A year and a half. That’s how long I’ve been mountaineering and that’s how long I’ve been in the University of Stirling Mountaineering Club (USMC), and what a year and a half it’s been. From being entirely unknown to the club and having no idea what a Munro was, to being awarded the unofficial certificate for best character/skill development in the club, I feel it’s somewhat fair to say I’ve made some decent progress – both in the sport and personally.
When I joined last September in my first year of university, I was absolutely terrified – of the members, of the committee, of the hills, of the crags, and of how utterly enthralled I was and my strange gut feeling that this was what I should be doing; even though I had no idea what to do or how to do it, and didn’t really know anyone to help me.
So, clearly 2024 me thought that running for a committee position for a club I’d just joined for a sport I’d never done was an absolutely wonderful idea, and one that couldn’t go wrong at all – how right I was. That decision to just take the plunge into the deep end and trust myself was one of the best ones I’ve ever made. With mountaineering I’ve never cared how scared I was, it has always been easy to just go for it.
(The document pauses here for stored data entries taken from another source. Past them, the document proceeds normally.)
-- ==== Sys2Proof/Machine/EncoderOps.lean ====
section
/-! DEFINITION. The eleven encoder operations, 43_encoder_ops.md R181 to R191, each the common procedure
(R180) with the command code it fixes and its variant. -/

namespace Sys2Proof.Machine

/-- ENC_MOVE (R181). -/
def execEncMove (a : Nat) (distance : BitVec 16) (s : State) : Host.Outcome State Fault Refusal :=
  encodeFrame 0x0 a (.move distance) s

/-- ENC_REVERSE (R182). -/
def execEncReverse (a : Nat) (distance : BitVec 16) (s : State) : Host.Outcome State Fault Refusal :=
  encodeFrame 0x1 a (.reverse distance) s

/-- ENC_TURN (R183). -/
def execEncTurn (a : Nat) (angle : Int) (s : State) : Host.Outcome State Fault Refusal :=
  encodeFrame 0x2 a (.turn angle) s

/-- ENC_STOP (R184). -/
def execEncStop (a : Nat) (s : State) : Host.Outcome State Fault Refusal :=
  encodeFrame 0x3 a .stop s

/-- ENC_INFO (R185). -/
def execEncInfo (a : Nat) (flag : BitVec 8) (s : State) : Host.Outcome State Fault Refusal :=
  encodeFrame 0x4 a (.info flag) s

/-- ENC_PING (R186). -/
def execEncPing (a : Nat) (id : BitVec 8) (s : State) : Host.Outcome State Fault Refusal :=
  encodeFrame 0x5 a (.ping id) s

/-- ENC_PONG (R187). -/
def execEncPong (a : Nat) (id : BitVec 8) (s : State) : Host.Outcome State Fault Refusal :=
  encodeFrame 0x6 a (.pong id) s

/-- ENC_ERROR (R188). -/
def execEncError (a : Nat) (errorCode : BitVec 16) (s : State) : Host.Outcome State Fault Refusal :=
  encodeFrame 0x7 a (.error errorCode) s

/-- ENC_POLL (R189). -/
def execEncPoll (a : Nat) (pollId : BitVec 8) (s : State) : Host.Outcome State Fault Refusal :=
  encodeFrame 0x8 a (.poll pollId) s

/-- ENC_RESPONSE (R190). -/
def execEncResponse (a : Nat) (pollId : BitVec 8) (data : BitVec 16) (s : State) :
    Host.Outcome State Fault Refusal :=
  encodeFrame 0x9 a (.response pollId data) s

/-- ENC_CRANE (R191). -/
def execEncCrane (a : Nat) (flag : BitVec 8) (s : State) : Host.Outcome State Fault Refusal :=
  encodeFrame 0xA a (.crane flag) s

end Sys2Proof.Machine
end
I’ve built so many relationships over the last (nearly) couple of years, I think it’s quite funny how scared I was of the committee and people in the club when I first joined, because now I think of so many of them as my closest friends, and the people I trust most (which is lucky considering it’s my life in their hands, literally). I genuinely think I’ve learned something from every single person in the club in one way or another, and I thank all of you for that; but I think more than anything the mountains have taught me things about myself that I didn’t know I needed to learn.
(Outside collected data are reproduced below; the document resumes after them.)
-- ==== Sys2Proof/Machine/FrameWords.lean ====
section
/-! DEFINITION. The sixteen frame rows of the opcode table: what DEC_PARAMS answers for a frame of that
command code (42_param_schema.md R162 to R173, 44_decoder_ops.md R201). The frame is the operand. In the
machine it stands in FR, and a step runs it as the DEC_PARAMS request (log 9); FR is not written (10_state.md
R21). The address and the checksum do not matter (R202), nor do the parameter's unused bits (D13). -/

namespace Sys2Proof.Machine

/-- A MOVE frame (R162). -/
def execFrameMove (_a : Addr) (p : Param) (_x : Csum) (s : State) : Host.Outcome State Fault Refusal :=
  respondVariant (.move (unpackU16 p)) s

/-- A REVERSE frame (R163). -/
def execFrameReverse (_a : Addr) (p : Param) (_x : Csum) (s : State) : Host.Outcome State Fault Refusal :=
  respondVariant (.reverse (unpackU16 p)) s

/-- A TURN frame (R164). -/
def execFrameTurn (_a : Addr) (p : Param) (_x : Csum) (s : State) : Host.Outcome State Fault Refusal :=
  respondVariant (.turn (unpackS16 p)) s

/-- A STOP frame (R165). -/
def execFrameStop (_a : Addr) (_p : Param) (_x : Csum) (s : State) : Host.Outcome State Fault Refusal :=
  respondVariant .stop s

/-- A INFO frame (R166). -/
def execFrameInfo (_a : Addr) (p : Param) (_x : Csum) (s : State) : Host.Outcome State Fault Refusal :=
  respondVariant (.info (unpackU8 p)) s

/-- A PING frame (R167). -/
def execFramePing (_a : Addr) (p : Param) (_x : Csum) (s : State) : Host.Outcome State Fault Refusal :=
  respondVariant (.ping (unpackU8 p)) s

/-- A PONG frame (R168). -/
def execFramePong (_a : Addr) (p : Param) (_x : Csum) (s : State) : Host.Outcome State Fault Refusal :=
  respondVariant (.pong (unpackU8 p)) s

/-- A ERROR frame (R169). -/
def execFrameError (_a : Addr) (p : Param) (_x : Csum) (s : State) : Host.Outcome State Fault Refusal :=
  respondVariant (.error (unpackU16 p)) s

/-- A POLL frame (R170). -/
def execFramePoll (_a : Addr) (p : Param) (_x : Csum) (s : State) : Host.Outcome State Fault Refusal :=
  respondVariant (.poll (unpackU8 p)) s

/-- A RESPONSE frame (R171). -/
def execFrameResponse (_a : Addr) (p : Param) (_x : Csum) (s : State) : Host.Outcome State Fault Refusal :=
  respondVariant (.response (unpackU8 p) (unpackData p)) s

/-- A CRANE frame (R172). -/
def execFrameCrane (_a : Addr) (p : Param) (_x : Csum) (s : State) : Host.Outcome State Fault Refusal :=
  respondVariant (.crane (unpackU8 p)) s

/-- A frame of the unassigned command code 0xB (R173, R222). -/
def execFrameUnassignedB (_a : Addr) (_p : Param) (_x : Csum) (s : State) :
    Host.Outcome State Fault Refusal :=
  raiseError .unknownCommand s

/-- A frame of the unassigned command code 0xC (R173, R222). -/
def execFrameUnassignedC (_a : Addr) (_p : Param) (_x : Csum) (s : State) :
    Host.Outcome State Fault Refusal :=
  raiseError .unknownCommand s

/-- A frame of the unassigned command code 0xD (R173, R222). -/
def execFrameUnassignedD (_a : Addr) (_p : Param) (_x : Csum) (s : State) :
    Host.Outcome State Fault Refusal :=
  raiseError .unknownCommand s

/-- A frame of the unassigned command code 0xE (R173, R222). -/
def execFrameUnassignedE (_a : Addr) (_p : Param) (_x : Csum) (s : State) :
    Host.Outcome State Fault Refusal :=
  raiseError .unknownCommand s

/-- A frame of the unassigned command code 0xF (R173, R222). -/
def execFrameUnassignedF (_a : Addr) (_p : Param) (_x : Csum) (s : State) :
    Host.Outcome State Fault Refusal :=
  raiseError .unknownCommand s

end Sys2Proof.Machine
end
You tend to think a lot when the thing you dedicate the most of your time to involves a great deal of quiet, isolation from society, and nothing but the mountain itself (that tends to be the case when you walk or climb hundreds of metres vertically).
My favourite thing is when I realise how high I’ve climbed, and how far away from civilisation I am, I remember having so much pent up stress before climbing Ben Nevis last year, and when I reached a point on the track of being entirely alone, and all I could hear was the river and the birds, I cried. And then I cried again when I noticed that I was higher than the clouds (in a literal sense).
I owe so much to mountaineering, and winning the silly little ceilidh award for best character/skill development also made me cry (I cry a lot, I know), but this time because I felt so seen. Most of the committee work I’ve done over the last couple of years has been a great deal of behind-the-scenes stuff, so I didn’t think anyone really noticed me, I also just didn’t think I was very noticeable. To know that people think of me enough to notice my progress, both in terms of my skill level and my personal development, means more than I think they’ll ever know.
Sometimes in the week I do stop and think that if I spoke to Amelia from September 2024, she would probably faint, probably cry, and most certainly not believe me. I had never been sporty, I joined an extreme sport, got onto committee, climbed actual mountains, started climbing, learned to abseil, and now lead climb and walk 30km days and am on committee next year for the third year in a row – that’s bonkers.
Even after I graduate in another two years (heaven knows where I’ll be by then), I will always be grateful to this university mountaineering club, for giving me some of the greatest experiences, people, skills, and confidence that I could have ever asked for. I truly believe that everything happens for a reason, and stumbling across the letters ‘USMC’ when browsing for a society to join was certainly that.